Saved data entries
-- ==== Sys2Proof/Machine/Inject.lean ====
section
/-!
DEFINITION. The channels of local memory (R282 to R286), a channel's fence (R286, R389, R392), and reads that
return: one that meets a poisoned line (R286) or an injected detection that waits for an operation (R381) fails as
its chapter states.
-/
namespace Sys2Proof.Machine

/-! ### Channels (R283, R286) -/

/-- T, the rows of a channel. -/
def chRows (s : State) : Nat := s.memc.chMib * 4096
/-- P, its spare rows. -/
def spareRows (n t : Nat) : Nat := ceilDiv t (n - 4)
/-- R, its visible rows. -/
def visibleRows (s : State) : Nat := chRows s - spareRows s.memc.channels (chRows s)

/-- The channels to which the rows of fenced channel f are relocated: without f and its twin's controller. -/
def homeChannels (n f : Nat) : List Nat := (List.range n).filter (fun c => decide (c ≠ f ∧ c / 4 ≠ ((f + n / 2) % n) / 4))

/-- locate() of R283: the channel and offset of a local address, f the fenced channel. -/
def locate (s : State) (f : Option Nat) (a : Nat) : Nat × Nat :=
  let n := s.memc.channels
  let c := (a / 256) % n
  let row := (a / 256) / n
  if some c ≠ f then (c, row * 256 + a % 256)
  else ((homeChannels n c).getD (row % (n - 5)) 0, (visibleRows s + row / (n - 5)) * 256 + a % 256)

/-- The channel that serves a local address now: rows of the fenced channel at or above the copy pointer are still
in it (R286). -/
def channelOf (s : State) (a : Nat) : Nat :=
  let n := s.memc.channels
  match s.memc.fenced with
  | some f =>
    if s.memc.copying && decide ((a / 256) % n = f ∧ s.memc.copyRow ≤ (a / 256) / n) then f else (locate s (some f) a).1
  | none => (locate s none a).1

/-- The other copy of a line of a paired region (R284): copy A lies at the region's base, copy B behind it, half the
channels further. -/
def twinLine (s : State) (line : Nat) : Option Nat :=
  [0, 1, 2].findSome? (fun k =>
    let b := s.memc.regions.getD k 0 / 256
    let off := s.memc.paired.getD k 0 / 256 + s.memc.channels / 2
    if b ≤ line ∧ line < b + s.memc.paired.getD k 0 / 256 then some (line + off)
    else if b + off ≤ line ∧ line < b + off + s.memc.paired.getD k 0 / 256 then some (line - off) else none)

/-- The copy pointer of a fenced channel goes on, one row in four cycles (DESIGN CHOICE, log entry 42): rows below it are at
their new homes, paired lines from their twins; past the last visible row recovery is finished (R286). -/
def copyRows (s : State) : State :=
  if s.memc.copying && decide (s.now.toNat % 4 = 0) then
    let r := s.memc.copyRow + 1
    { s with memc := { s.memc with copyRow := min r (visibleRows s), copying := decide (r < visibleRows s) } }
  else s

/-- A channel's fence: its rows are copied; a second fenced channel is fatal (R286, R389). -/
def fenceChannel (ch : Nat) (fault forced : Bool) (s : State) : State :=
  match s.memc.fenced with
  | some f => if f = ch then s else fatal 0x0C ch forced 0 none s
  | none =>
    let s := if fault then faultNow 0x0C ch (collect 0x0C clsUC ch forced 0 0 5 none s) else s
    noteFence 0x0C ch { s with memc := { s.memc with fenced := some ch, copying := true, copyRow := 0 } }

/-- An uncorrectable read of a channel counts toward its fence (R392). -/
def countChannel (ch : Nat) (s : State) : State :=
  let s := countWindow 0x0C ch s
  if regf s 0xFC24 19 12 < windowCount s 0x0C ch then fenceChannel ch true false s else s

/-! ### Reads in flight -/

/-- The places of the frame payload that the ETH_SEND of SQ q reads (R374). -/
def sendPlaces (s : State) (q : Nat) : List (Nat × U64 × Nat) :=
  match sendOf s q with
  | none => []
  | some x => if x.pulled then framePlaces s x.desc x.formed else []

/-- The places of the source read that a ReadFor names. -/
def readPlacesOf (s : State) : ReadFor → List (Nat × U64 × Nat)
  | .packet n psn => ((getQp s n).req.pulls.find? (fun x => x.psn = psn)).elim [] (fun x => x.places)
  | .readResp n psn => ((getQp s n).rsp.pulls.find? (fun x => x.psn = psn)).elim [] (fun x => x.places)
  | .chunk gid m c => (getRun s gid).elim [] (fun r => aget [] m (getCh r c).reading)
  | .mover c => (getCh10 s c).reading.getD []
  | .frame q => sendPlaces s q

/-- How R295 names what a ReadFor serves. -/
def kindOf : ReadFor → ReadKind
  | .packet n psn => .source n psn
  | .readResp n _ => .readServe n
  | .chunk gid m _ => .coll gid m
  | .mover c => .moverRead c
  | .frame q => .ethSend 0 q

/-- The places of a queue's fetch read in flight. -/
def fetchPlaces (s : State) (f : Nat) (rq : Bool) (q : Nat) : List (Nat × U64 × Nat) :=
  let x := getQ s f rq q
  match x.fetch.filter (fun r => !r.held) with
  | some r => (fetchRuns x r.first r.count).map (fun o => let (t, a) := pinPlace s f x.ringSeg o.1; (t, a, o.2))
  | none => []

/-- The place of the compatibility piece that core c reads (R349). -/
def piecePlaces (s : State) (f : Nat) : List (Nat × U64 × Nat) :=
  let x := (getF s f).cip
  match x.run with
  | some r => let (t, a) := pinPlace s f (fld x.cmpSegs 7 0) (x.cmpSoff + BitVec.ofNat 64 r.pos); [(t, a, pieceLen r)]
  | none => []

/-- Every read in flight of a stream, a queue, the mover or the cipher engine, with its places. -/
def readsNow (s : State) : List (ReadKind × List (Nat × U64 × Nat)) :=
  s.qps.flatMap (fun q => q.2.req.pulls.map (fun p => (.source q.1 p.psn, p.places)) ++
    q.2.rsp.pulls.map (fun p => (.readServe q.1, p.places))) ++
  s.groups.flatMap (fun g => match g.2.run with
    | some r => r.state.flatMap (fun c => c.2.reading.map (fun m => (.coll g.1 m.1, m.2)))
    | none => []) ++
  s.mov.chans.flatMap (fun c => match c.2.reading with | some l => [(.moverRead c.1, l)] | none => []) ++
  s.facets.flatMap (fun f => f.2.que.sqs.map (fun q => (.fetch f.1 false q.1, fetchPlaces s f.1 false q.1)) ++
    f.2.que.rqs.map (fun q => (.fetch f.1 true q.1, fetchPlaces s f.1 true q.1)) ++
    (if pieceOut s f.1 then [(.cipher f.1, piecePlaces s f.1)] else [])) ++
  s.eth.sends.map (fun x => (.ethSend 0 x.q, sendPlaces s x.q))

/-- A place of local memory takes in a line. -/
def onLine (line : Nat) (l : Nat × U64 × Nat) : Bool :=
  decide (l.1 = 5 ∧ 0 < l.2.2 ∧ l.2.1.toNat / 256 ≤ line ∧ line ≤ (l.2.1.toNat + l.2.2 - 1) / 256)

/-! ### Reads that fail (R286, R295, R313, R381) -/

/-- Why a returning read fails: an unreadable local line; a port read error, injected or of an
address in neither half's window (R291); an injected mover bus error. -/
inductive Hurt where
  | line (ch : Nat) (addr : Nat) (forced : Bool)
  | port (p : Nat) (halfB : Bool) (addr : U64) (forced : Bool)
  | mover (p : Nat) (halfB : Bool) (addr : U64)
deriving DecidableEq, Repr

/-- The read belongs to the mover. -/
def isMoverRead : ReadKind → Bool | .moverRead _ => true | _ => false

/-- A detection injected at a unit waits for its next operation. -/
def injected (s : State) (src unit : Nat) : Bool := s.err.injections.contains (src, unit)

/-- It has struck. -/
def dropInjection (src unit : Nat) (s : State) : State :=
  { s with err := { s.err with injections := s.err.injections.erase (src, unit) } }

/-- What fails a read of one place. -/
def hurtAt (s : State) (k : ReadKind) (l : Nat × U64 × Nat) : Option Hurt :=
  let a := l.2.1.toNat
  let half := toHalfB s l.1 l.2.1
  match s.memc.poisoned.find? (fun x => onLine x l) with
  | some x => some (.line (channelOf s (x * 256)) (x * 256) false)
  | none =>
    if l.1 = 5 then
      if injected s 0x0A (channelOf s a) && (twinLine s (a / 256)).isNone then some (.line (channelOf s a) (a / 256 * 256) true)
      else if isMoverRead k && injected s 0x20 5 then some (.mover 5 false l.2.1) else none
    else if injected s 0x1D l.1 then some (.port l.1 half l.2.1 true)
    else if noHalf s l.1 l.2.1 then some (.port l.1 half l.2.1 false)
    else if isMoverRead k && injected s 0x20 l.1 then some (.mover l.1 half l.2.1) else none

/-- An injected error's kind (MOV_DEV_ERRINFO.KIND), which nothing states: 1 to 4, a free value. -/
def anyKind (s : State) : Nat := 1 + (Config.freeByte s.free).toNat % 4

/-- A read fails for a reason: its event, the reaction of its user, and a channel's count. -/
def failRead (k : ReadKind) (h : Hurt) (s : State) : State :=
  match h with
  | .line ch a forced =>
    let s := collect 0x0A clsUC ch forced (BitVec.ofNat 64 a) 0 0 (readFacet s k) (if forced then dropInjection 0x0A ch s else s)
    countChannel ch (readFailed 5 false 5 (BitVec.ofNat 64 a) k s)
  | .port p b a forced =>
    let kind := anyKind s
    let s := { s with free := s.free + 1 }
    readFailed p b kind a k (countReadError p a (readFacet s k) forced (if forced then dropInjection 0x1D p s else s))
  | .mover p b a =>
    let kind := if p = 5 then 5 else anyKind s
    busError p b kind a true (dropInjection 0x20 p { s with free := s.free + 1 })

/-- A read of `l` for `k` returns: it fails, or goes on as `go` says. -/
def readBack (k : ReadKind) (l : List (Nat × U64 × Nat)) (go : State → State) (s : State) : State :=
  match l.findSome? (hurtAt s k) with
  | some h => failRead k h s
  | none => go s

/-- FETCH_READ_DONE (R57). -/
def execFetchReadDone (f : Nat) (rq : Bool) (q : Nat) (slots : List Desc) (s : State) :
    Host.Outcome State Fault Refusal :=
  live (fun s => readBack (.fetch f rq q) (fetchPlaces s f rq q) (fetchDone f rq q slots) (readsEnd (.fetch f rq q) s)) s

/-- SOURCE_READ_DONE (R103, R110, R168, R309). -/
def execSourceReadDone (w : ReadFor) (bytes : Bytes) (s : State) : Host.Outcome State Fault Refusal :=
  live (fun s => readBack (kindOf w) (readPlacesOf s w) (fun s => match w with
    | .packet n psn => packetRead n psn bytes s
    | .readResp n psn => respRead n psn bytes s
    | .chunk gid m c => chunkRead gid m c bytes s
    | .mover c => moveRead c bytes s
    | .frame q => framePayload q bytes s) (readsEnd (.source w) s)) s

/-- A core's job ends; an injected mismatch that waits for the core strikes instead (R381, R386). -/
def coreDone (core : Nat) (bytes : Bytes) (s : State) : State :=
  match (aget {} core s.cip.cores).run with
  | none => s
  | some r =>
    if injected s 0x28 core then
      coreMismatch core (collect 0x28 clsUC core true 0 0 (match r.job with | .piece _ => 2 | _ => 0) none
        (dropInjection 0x28 core s))
    else match r.job with
      | .piece f => readBack (.cipher f) (piecePlaces s f) (jobDone core bytes) (readsEnd (.cipher f) s)
      | _ => jobDone core bytes s

/-- CIPHER_JOB_DONE (R333). -/
def execCipherJobDone (core : Nat) (bytes : Bytes) (s : State) : Host.Outcome State Fault Refusal :=
  live (fun s => when (decide (s.trust.ent = 1)) (coreDone core bytes) s) s

/-- ETH_FRAME_SENT (R375). -/
def execEthFrameSent (f q : Nat) (idx : U32) (s : State) : Host.Outcome State Fault Refusal :=
  live (when (decide (f = 0)) (frameSent (q, idx))) s

/-- MIGRATION_COPY_DONE (R279): the copy's reads return; a line that cannot be read is a bus error of the mover (R281,
R313). -/
def execMigrationCopyDone (f seg t : Nat) (bytes : Bytes) (s : State) : Host.Outcome State Fault Refusal :=
  live (fun s => match migIn s f seg t 4 with
    | none => s
    | some m => if m.asked then readBack (.moverRead m.ch) (migSource s m) (migCopied m bytes) (readsEnd (.mig f seg t) s)
      else s) s

/-! ### What a descriptor reads as it starts -/

/-- Why the read that the next descriptor of SQ q makes as it starts would fail. -/
def descHurt (s : State) (f q : Nat) : Option Hurt := (descPlaces s f q).findSome? (hurtAt s (.desc f q))

/-- Such a read fails for a reason: its event, `react`, and a channel's count. -/
def failDesc (f : Nat) (react : Nat → State → State) (h : Hurt) (s : State) : State :=
  match h with
  | .line ch a forced =>
    countChannel ch (react 5 (collect 0x0A clsUC ch forced (BitVec.ofNat 64 a) 0 0 (some f)
      (if forced then dropInjection 0x0A ch s else s)))
  | .port p _ a forced => react p (countReadError p a (some f) forced (if forced then dropInjection 0x1D p s else s))
  | .mover .. => s

/-- A descriptor of an opcode that reads as it starts: its read fails, or it goes on. -/
def descBack (f q op : Nat) (react : Nat → State → State) (go : State → State) (s : State) : State :=
  match ready s f q op with
  | none => s
  | some _ =>
    match descHurt s f q with
    | some h => failDesc f react h s
    | none => go s

/-- GROUP_CREATE (R155). -/
def execGroupCreate (f q : Nat) (members send reduce recv : List U64) (s : State) : Host.Outcome State Fault Refusal :=
  live (descBack f q 0x30 (descFails f q 0x30) (groupCreate f q members send reduce recv)) s

/-- A collective descriptor with an auxiliary area. -/
def auxCommand (f q op : Nat) (aux : Bytes) (s : State) : State :=
  descBack f q op (auxFailed f q op) (collCommand f q op aux) s

/-- GATHERV (R159, R165). -/
def execGatherv (f q : Nat) (aux : Bytes) (s : State) : Host.Outcome State Fault Refusal := live (auxCommand f q 0x19 aux) s
/-- ALLTOALLV (R159, R165). -/
def execAlltoallv (f q : Nat) (aux : Bytes) (s : State) : Host.Outcome State Fault Refusal := live (auxCommand f q 0x1A aux) s
/-- EXPERT_DISPATCH (R163). -/
def execExpertDispatch (f q : Nat) (aux : Bytes) (s : State) : Host.Outcome State Fault Refusal :=
  live (auxCommand f q 0x1B aux) s
/-- EXPERT_COMBINE (R164). -/
def execExpertCombine (f q : Nat) (aux : Bytes) (s : State) : Host.Outcome State Fault Refusal :=
  live (auxCommand f q 0x1C aux) s

/-- FACET_RESIZE (R323) with its record read. -/
def resizeStart (f q : Nat) (record : List U64) (s : State) : State :=
  match ready s f q 0x35 with
  | none => s
  | some i =>
    let d := i.desc
    let go := startWith f q 0x35 (facetResize q record)
    if !rangeCheck s 0 (fld d.w3 7 0) d.w4 128 .lrd none then go s
    else startAccess q false (resizeSpan d) (fun t x => go (readAll none 0 t.fresh x)) s

/-- FACET_RESIZE (R323). -/
def execFacetResize (f q : Nat) (record : List U64) (s : State) : Host.Outcome State Fault Refusal :=
  live (descBack f q 0x35 (descFails f q 0x35) (resizeStart f q record)) s

end Sys2Proof.Machine
end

#### [Your goal]
Quote the data above from the line containing "def injected (s" to the line containing "let a := l.2.1.toNat", inclusive, and stop.

#### [Result below]
def injected (s : State) (src unit : Nat) : Bool := s.err.injections.contains (src, unit)

/-- It has struck. -/
def dropInjection (src unit : Nat) (s : State) : State :=
  { s with err := { s.err with injections := s.err.injections.erase (src, unit) } }

/-- What fails a read of one place. -/
def hurtAt (s : State) (k : ReadKind) (l : Nat × U64 × Nat) : Option Hurt :=
  let a := l.2.1.toNat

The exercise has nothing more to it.